Afghanistan's new president has used his first day in office to call on the Taliban to rejoin peace talks, as the militant insurgency gains strength.
During the ceremony to swear in Ashraf Ghani, a bomb exploded in the capital Kabul, killing seven people.
The bomber targeted a security checkpoint near Kabul's airport, minutes before Dr Ghani was sworn in.
The bloodshed is a sign of the country's growing Taliban insurgency.
In recent weeks, militants have killed 100 people in Ghazni province, including an Australian Afghan dual citizen.
In his inauguration speech, Dr Ghani called on the Taliban to join peace talks, saying the country was tired of war.
Dr Ghani is expected to sign a deal today to allow a small number of foreign troops to remain in the country beyond the end of this year to help train local forces battling Taliban insurgents.
Dr Ghani succeeded Hamid Karzai, who had led Afghanistan from 2002.
Mr Karzai's relationship with the West had soured in recent years, particularly as the number of civilian casualties by US airstrikes grew.
He refused to sign an agreement to allow foreign troops to stay in the country beyond the end of this year, despite the deal having widespread support among the population.
The Afghan National Army has grown from zero to more than a quarter of a million troops over the past decade and many observers say it still requires training and support from foreign forces.
The transition of power was the first in more than a decade and followed months of uncertainty over allegations of vote-rigging during the presidential elections.
Dr Ghani will head a government of national unity with Abdullah Abdullah, the runner-up in the disputed election.
Dr Abdullah will serve as chief executive officer of the government - a role similar to that of prime minister.
The United States has welcomed the agreement to share power, calling it a positive step.
The power-sharing deal was cobbled together only months after the election deadlock, which saw both candidates claim victory.
"We expect both to fulfil the promises they made to the people," Kabul man Mohammad Sharif said.
"We, the people of Afghanistan, are monitoring their performance to see whether they can serve the people or not."
How the new government works
The president will have clear seniority in the "national unity government" according to the deal signed by Dr Ghani and Dr Abdullah one week ago.
The document said that the government would be "a genuine political partnership between the president and the CEO under the authority of the president".
But the deal also said that Dr Abdullah, as CEO, would fulfil "the functions of an executive prime minister", including chairing weekly meetings of the council of ministers.
The CEO role may evolve into the formal title of prime minister in two years' time when a loya jirga (grand assembly) discusses constitutional change.
A major cause of contention between the two camps was over the power to appoint officials.
The agreement said that the president and CEO would have "parity" in awarding key senior security and economic jobs, with other officials nominated through a new "merit-based mechanism".
"Creation of the CEO post involves a substantial delegation of presidential authority," concluded the independent Afghanistan Research and Evaluation Unit (AREU).

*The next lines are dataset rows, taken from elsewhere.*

-- ==== Sys2Proof/Machine/Attention.lean ====
section
/-! DEFINITION. Near-bank arithmetic: key-value storage formats, quantisation on append, scores and partial attention
(files 10, 11: R234-R237, R245-R254). -/

namespace Sys2Proof.Machine

/-- Bits of a stored element; none for an unsupported storage format (R245). -/
def kvBits (f : Nat) : Option Nat :=
  match f with
  | 0 => some 16
  | 1 | 2 => some 8
  | 3 => some 4
  | _ => none

/-- Bytes of one token's element record and of its scale record (R246). -/
def kvElemBytes (f d : Nat) : Nat := d * (kvBits f).getD 8 / 8
def kvScaleBytes (f d : Nat) : Nat :=
  match f with
  | 1 | 3 => 2 * d / 64
  | 2 => d / 32
  | _ => 0

/-- A format is supported and allows head dimension d (R245, R251). -/
def kvAllows (f d : Nat) : Bool :=
  match f with
  | 0 => true
  | 1 | 3 => d % 64 == 0
  | 2 => d % 32 == 0
  | _ => false

/-- PBYTES of a page (R246). -/
def pageBytes (kf vf d : Nat) : Nat :=
  64 * (kvElemBytes kf d + kvScaleBytes kf d + kvElemBytes vf d + kvScaleBytes vf d)

/-- Offset in a page of token t's record in plane 0 key elements, 1 key scales, 2 value elements, 3 value scales. -/
def planeOff (kf vf d plane t : Nat) : Nat :=
  let sz (p : Nat) : Nat := match p with
    | 0 => kvElemBytes kf d
    | 1 => kvScaleBytes kf d
    | 2 => kvElemBytes vf d
    | _ => kvScaleBytes vf d
  64 * ((List.range plane).map sz).foldl (· + ·) 0 + t * sz plane

/-- One block of a token's record quantised for storage: element codes, scale code and flags (R248, R249). -/
def kvQuantBlock (o : ArithOpt) (f : Nat) (l : List Num) : List Nat × Nat × Flags :=
  if f == 2 then let r := quantMx o 3 (fun _ => .rne) l; (r.2.1, r.1, r.2.2)
  else if f == 0 then
    let rs := l.map fun x =>
      if x.isInf && !o.infKeep then
        let y := finiteInput x
        let z := Fmt.bf16.write o .rne y.1.exact
        (z.1, y.2 ||| z.2)
      else Fmt.bf16.write o .rne x.exact
    (rs.map Prod.fst, 0, allFlags rs)
  else
    let zero := l.map fun _ => 0
    if l.any Num.isNan then (zero, Fmt.bf16.nanCode, Flags.when (f == 3) Flags.invalid)
    else if o.infKeep && l.any Num.isInf then (zero, Fmt.bf16.nanCode, Flags.invalid)
    else
      let vs := l.map finiteInput
      let ov := vs.foldl (fun a x => a ||| x.2) 0
      match blockMax (vs.map Prod.fst) with
      | .fin _ m e =>
        if m == 0 then (zero, 0, ov)
        else
          let q := if f == 1 then 448 else 7
          let s := (Fmt.bf16.write { infKeep := true } .up (.ratio false m q e)).1
          let sv := Fmt.bf16.decode s
          let cs := vs.map fun x =>
            let r := quotient o x.1 sv
            let v := Fmt.fp32.decode r.1
            if f == 1 then Fmt.e4m3.write o .rne v.exact
            else let i := toInt .rne 4 v.exact; (tc 4 i.1, i.2)
          (cs.map Prod.fst, s, ov ||| allFlags cs)
      | _ => (zero, 0, ov)

/-- One token's record: element bytes, scale bytes and flags. -/
def kvQuant (o : ArithOpt) (f d : Nat) (l : List Num) : List Byte × List Byte × Flags :=
  let blk := if f == 2 then 32 else if f == 0 then d else 64
  let qs := (chunks blk l).map (kvQuantBlock o f)
  (pack ((kvBits f).getD 8) (kvElemBytes f d) ((qs.map fun q => q.1).flatten),
   pack (if f == 2 then 8 else 16) (kvScaleBytes f d) (qs.map fun q => q.2.1),
   qs.foldl (fun a q => a ||| q.2.2) 0)

/-- One token's stored record widened to FP32: each element times its scale, rounded once (R234); NaN scales are read
as R29 and R30 give. -/
def kvWiden (o : ArithOpt) (f d : Nat) (elems scales : List Byte) : List F :=
  let codes := unpack ((kvBits f).getD 8) d elems
  (codes.zipIdx).map fun x =>
    match f with
    | 0 => (fp32Of (Fmt.bf16.decode x.1), 0)
    | 1 => fout o (exactOf (Num.mul (Fmt.e4m3.operand o x.1) (Fmt.bf16.decode (fieldAt scales (2 * (x.2 / 64)) 2))))
    | 2 => fout o (exactOf (Num.mul (Fmt.e4m3.operand o x.1) (e8m0 (fieldAt scales (x.2 / 32) 1))))
    | _ => fout o (exactOf (Num.mul (intNum (sx 4 x.1)) (Fmt.bf16.decode (fieldAt scales (2 * (x.2 / 64)) 2))))

/-- One lane of a score: elements l, l + 16, … by fused multiply-adds into a partial from +0 (R234). -/
def scoreLane (o : ArithOpt) : List (Nat × F) → F → F
  | [], a => a
  | (q, k) :: r, a =>
    let z := fout o (fma (Fmt.fp32.decode q) (Fmt.fp32.decode k.1) (Fmt.fp32.decode a.1))
    scoreLane o r (z.1, a.2 ||| k.2 ||| z.2)

/-- Elements l, l + 16, … of a list. -/
def everyLane (l : Nat) (xs : List α) : List α := (xs.zipIdx.filter fun x => x.2 % 16 == l).map Prod.fst

/-- A score: 16 lane partials, their tree, times C (R234). -/
def score (o : ArithOpt) (q : List Nat) (k : List F) (c : Nat) : F :=
  let lanes := (List.range 16).map fun l => scoreLane o (everyLane l (List.zip q k)) (0, 0)
  let s := tree (fadd o) 4 lanes
  let r := fmul o s.1 c
  (r.1, s.2 ||| r.2)

/-- The running state of one head (R235). -/
structure Head where
  m : Nat := 0xFF800000
  l : Nat := 0
  o : List Nat
  flags : Flags := 0
deriving DecidableEq, Repr

/-- One unmasked token folded into a head (R235).  DEDUCED: the running m starts at −∞ whatever INF_KEEP is (log 13). -/
def Head.fold (h : Head) (opt : ArithOpt) (s : F) (v : List F) : Head :=
  let mn := fp32Of (Num.greatest (Fmt.fp32.decode h.m) (Fmt.fp32.decode s.1))
  let da := fsub opt h.m mn
  let a : F := if h.m == 0xFF800000 && mn != 0xFF800000 then (0, 0) else let x := fexp2 opt da.1; (x.1, da.2 ||| x.2)
  let dp := fsub opt s.1 mn
  let p := fexp2 opt dp.1
  let la := fmul opt h.l a.1
  let l := fadd opt la.1 p.1
  let os := List.zipWith (fun (o : Nat) (x : F) =>
    let oa := fmul opt o a.1
    let pv := fmul opt p.1 x.1
    let z := fadd opt oa.1 pv.1
    (z.1, oa.2 ||| x.2 ||| pv.2 ||| z.2)) h.o v
  { m := mn, l := l.1, o := os.map Prod.fst
    flags := h.flags ||| s.2 ||| a.2 ||| dp.2 ||| p.2 ||| la.2 ||| l.2 ||| allFlags os }

/-- The payload of a head: m, l and o, written under INF_KEEP; a head with no unmasked token keeps m = −∞ (R235). -/
def Head.bytes (h : Head) (o : ArithOpt) : List Byte × Flags :=
  let w (x : Nat) : F := fout o ((Fmt.fp32.decode x).exact, 0)
  let m : F := if h.m == 0xFF800000 then (h.m, 0) else w h.m
  let l := w h.l
  let os := h.o.map w
  (leBytes 4 m.1 ++ leBytes 4 l.1 ++ (os.map fun x => leBytes 4 x.1).flatten, m.2 ||| l.2 ||| allFlags os)

end Sys2Proof.Machine
end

Challenges for the new government
The new government inherits massive problems, including fighting an emboldened Taliban which in recent months has launched aggressive attacks as foreign troops withdraw.

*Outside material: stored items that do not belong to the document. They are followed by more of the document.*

/-- The piece of an access that starts at `a`, does not cross a multiple of `unit`, and what is left. -/
def accSplit (acc : Access) (a unit : Nat) : Access × Option Access :=
  let room := unit - a % unit
  match acc with
  | .read n => if n ≤ room then (.read n, none) else (.read room, some (.read (n - room)))
  | .write l => if l.length ≤ room then (.write l, none) else (.write (l.take room), some (.write (l.drop room)))

def accLen : Access → Nat
  | .read n => n
  | .write l => l.length

/-- An access in pieces that do not cross a multiple of `unit`: it stops at the first piece that is not served.  The
errors that have come up are met by its first piece. -/
def pieces (unit : Nat) (one : State → Nat → Access → List SymErr → State × Got) :
    (fuel : Nat) → State → Nat → Access → List SymErr → State × Got
  | 0, s, _, _, _ => (s, {})
  | n + 1, s, a, acc, flips =>
    let p := accSplit acc a unit
    let r := one s a p.1 flips
    match r.2.status, p.2 with
    | .ok, some rest =>
      let r2 := pieces unit one n r.1 (a + accLen p.1) rest []
      (r2.1, { r2.2 with data := r.2.data ++ r2.2.data })
    | _, _ => r

/-- An aperture access, word by word. -/
def State.aperture (s : State) (who : Requester) (a : Nat) (acc : Access) (flips : List SymErr) : State × Got :=
  pieces 32 (State.aperturePiece · who) (accLen acc / 32 + 2) s a acc flips

/-! ### The interleave (R198, R199) -/

/-- C_ch: bytes of a channel. -/
def State.chBytes (s : State) : Nat := if s.fuses.memory == 1 then 0x40000000 else 0x60000000

/-- Live channels of the domain that holds an address, ascending, and the domain's base. -/
def State.domain (s : State) (a : Nat) : List Nat × Nat :=
  let live (l : List Nat) : List Nat := l.filter fun e => (s.edgeCh e).state != .removed
  if s.intlvPkg then (live (List.range 1024), 0)
  else
    let b := a / (256 * s.chBytes)
    (live (if b < 4 then (List.range 256).map (256 * b + ·) else []), b * (256 * s.chBytes))

/-- Home channel and channel-local offset of a memory-mode address; none where it is unbacked. -/
def State.home (s : State) (a : Nat) : Option (Nat × Nat) :=
  let d := s.domain a
  let n := d.1.length
  let g := (a - d.2) / 4096
  if n == 0 || decide (n * s.chBytes ≤ a - d.2) then none
  else
    let row := g / n
    some (nth 0 d.1 ((g % n + row) % n), row * 4096 + a % 4096)

/-- The memory-mode address of a channel-local offset: the inverse of the interleave (R199). -/
def State.addressOf (s : State) (ch off : Nat) : Nat :=
  let d := s.domain (if s.intlvPkg then 0 else ch / 256 * (256 * s.chBytes))
  let n := d.1.length
  let row := off / 4096
  let i := (d.1.idxOf ch + n * (row / n + 1) - row) % n
  d.2 + (row * n + i) * 4096 + off % 4096

/-! ### Edge channels: bursts (R204-R207) -/

def edgeAddr (ch off : Nat) : Nat := ch * 0x60000000 + off
def burstIndex (ch off : Nat) : Nat := ch * 0x1800000 + off / 64

/-- A number counts in a channel's next activity report, for a polder (R241, R347): 0 busy cycles, 1 bursts, 2 masked
positions. -/
def State.edgeCount (s : State) (ch kind polder n : Nat) : State :=
  s.onEdgeCh ch fun c => { c with act := Sparse.modify 0 c.act (4 * polder + kind) (· + n) }

/-- The log entry of an uncorrectable or lost burst or line: address, channel and band, requester and kind (R207, R213,
R223): 0 burst, 1 clean line refilled, 2 dirty line, 3 write discarded, 4 scratch word, 5 line lost. -/
def State.edgeLog (s : State) (kind addr ch : Nat) (b : By) : State :=
  s.addLog 6 b.func b.polder addr (ch + (s.stack (ch / 32)).band * 2 ^ 16) (b.code + kind * 2 ^ 20)

/-- Reading the burst at a channel-local offset (a multiple of 64). -/
def State.burstRead (s : State) (ch off : Nat) (flips : List SymErr) (b : By) : State × Got :=
  let s := s.edgeCount ch 1 b.polder 1
  let i := burstIndex ch off
  let errs := errsOf (Sparse.get [] s.edgeBad i ++ flips.filter fun x => decide (x.symbol < 72))
  let s := { s with edgeBad := Sparse.set [] s.edgeBad i (errsTo errs) }
  let data := s.edge.read (edgeAddr ch off) 64
  let c := s.edgeCh ch
  if errs.isEmpty then (s, { data := data })
  else match edgeDecode c.badLines errs with
    | some e =>
      (s.setEdgeCh ch { c with
          ceCount := satAdd 32 c.ceCount 1
          lineCount := e.foldl (fun l x => Sparse.modify 0 l x.1 (· + 1)) c.lineCount },
        { data := (errs.after e).apply data })
    | none =>
      ((s.setEdgeCh ch { c with ueCount := satAdd 8 c.ueCount 1 }).edgeLog 0 (edgeAddr ch off) ch b,
        { status := .hwError, uncorrectable := true })

/-- Writing the burst at a channel-local offset: good whatever stood there (R207). -/
def State.burstWrite (s : State) (ch off : Nat) (l : List Byte) (b : By) : State :=
  { s with
    edge := s.edge.write (edgeAddr ch off) l
    edgeBad := Sparse.set [] s.edgeBad (burstIndex ch off) [] }.edgeCount ch 1 b.polder 1

/-- Bytes of a channel from any offset, burst by burst; the first uncorrectable burst ends it. -/
def State.chRead (s : State) (ch : Nat) (b : By) : (fuel : Nat) → (off n : Nat) → State × Got
  | 0, _, _ => (s, {})
  | f + 1, off, n =>
    if n == 0 then (s, {})
    else
      let o := off % 64
      let k := min n (64 - o)
      let r := s.burstRead ch (off - o) [] b
      if r.2.status != .ok then r
      else
        let r2 := r.1.chRead ch b f (off + k) (n - k)
        (r2.1, { r2.2 with data := (r.2.data.drop o).take k ++ r2.2.data })

/-- Writing bytes to a channel from any offset; bursts covered in part are read, corrected and merged. -/
def State.chWrite (s : State) (ch : Nat) (b : By) : (fuel : Nat) → (off : Nat) → List Byte → State × Got
  | 0, _, _ => (s, {})
  | f + 1, off, l =>
    if l.isEmpty then (s, {})
    else
      let o := off % 64
      let k := min l.length (64 - o)
      if k == 64 then (s.burstWrite ch off (l.take 64) b).chWrite ch b f (off + 64) (l.drop 64)
      else
        let r := s.burstRead ch (off - o) [] b
        if r.2.status != .ok then r
        else (r.1.burstWrite ch (off - o) (patch r.2.data o (l.take k)) b).chWrite ch b f (off + k) (l.drop k)

/-! ### The basin (R216-R223) -/

/-- Base die, set and tag of a line (R217). -/
def lineSet (ch l : Nat) : Nat := ch % 256 * 1024 + (l % 1024 ^^^ l / 1024 % 1024)
def lineTag (l : Nat) : Nat := l / 1024
/-- The local line of a channel that a set and a tag stand for. -/
def lineOf (set tag : Nat) : Nat := tag * 1024 + (set % 1024 ^^^ tag % 1024)

/-- Cache ways in use (R216). -/
def Basin.ways (b : Basin) : Nat := 2 * b.cacheSteps

/-- The way of a set that holds a line of a channel. -/
def Basin.find (b : Basin) (ch l : Nat) : Option Nat :=
  (List.range b.ways).find? fun w => match Sparse.get none b.lines (lineSet ch l * 16 + w) with
    | some x => x.ch == ch && x.tag == lineTag l
    | none => false

def Basin.line (b : Basin) (set w : Nat) : Option Line := Sparse.get none b.lines (set * 16 + w)
def Basin.setLine (b : Basin) (set w : Nat) (x : Option Line) : Basin :=
  { b with lines := Sparse.set none b.lines (set * 16 + w) x }

/-- An access sets its way's reference bit; when every way of the set has its bit set, all but the newest are cleared
(R219). -/
def Basin.touch (b : Basin) (set w : Nat) : Basin :=
  let b := match b.line set w with
    | some x => b.setLine set w (some { x with ref := true })
    | none => b
  if (List.range b.ways).all fun i => match b.line set i with
    | some x => x.ref
    | none => false
  then (List.range b.ways).foldl (fun b i => if i == w then b else match b.line set i with
    | some x => b.setLine set i (some { x with ref := false })
    | none => b) b
  else b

Dr Ghani must also reset relations with the US, which have soured in recent years under Mr Karzai.
One of Dr Ghani's first acts as president is expected to be signing a bilateral security agreement to allow a small contingent of US forces to remain in Afghanistan after this year to train and assist the new Afghan army and police.
The new government will also immediately face a fiscal crisis.
Already heavily dependent on foreign aid, Kabul has asked the US and other donors for more than $600 million to pay its bills until the end of the year.
A finance ministry official acknowledged that the government was so broke that it has been forced to delay paying civil servants' salaries for October because the treasury did not have the money.
There are also hopes that Dr Ghani, a longtime World Bank official and former finance minister, will put his knowledge of international institutions and development to work in combating Afghanistan's tradition of corrupt and inefficient government.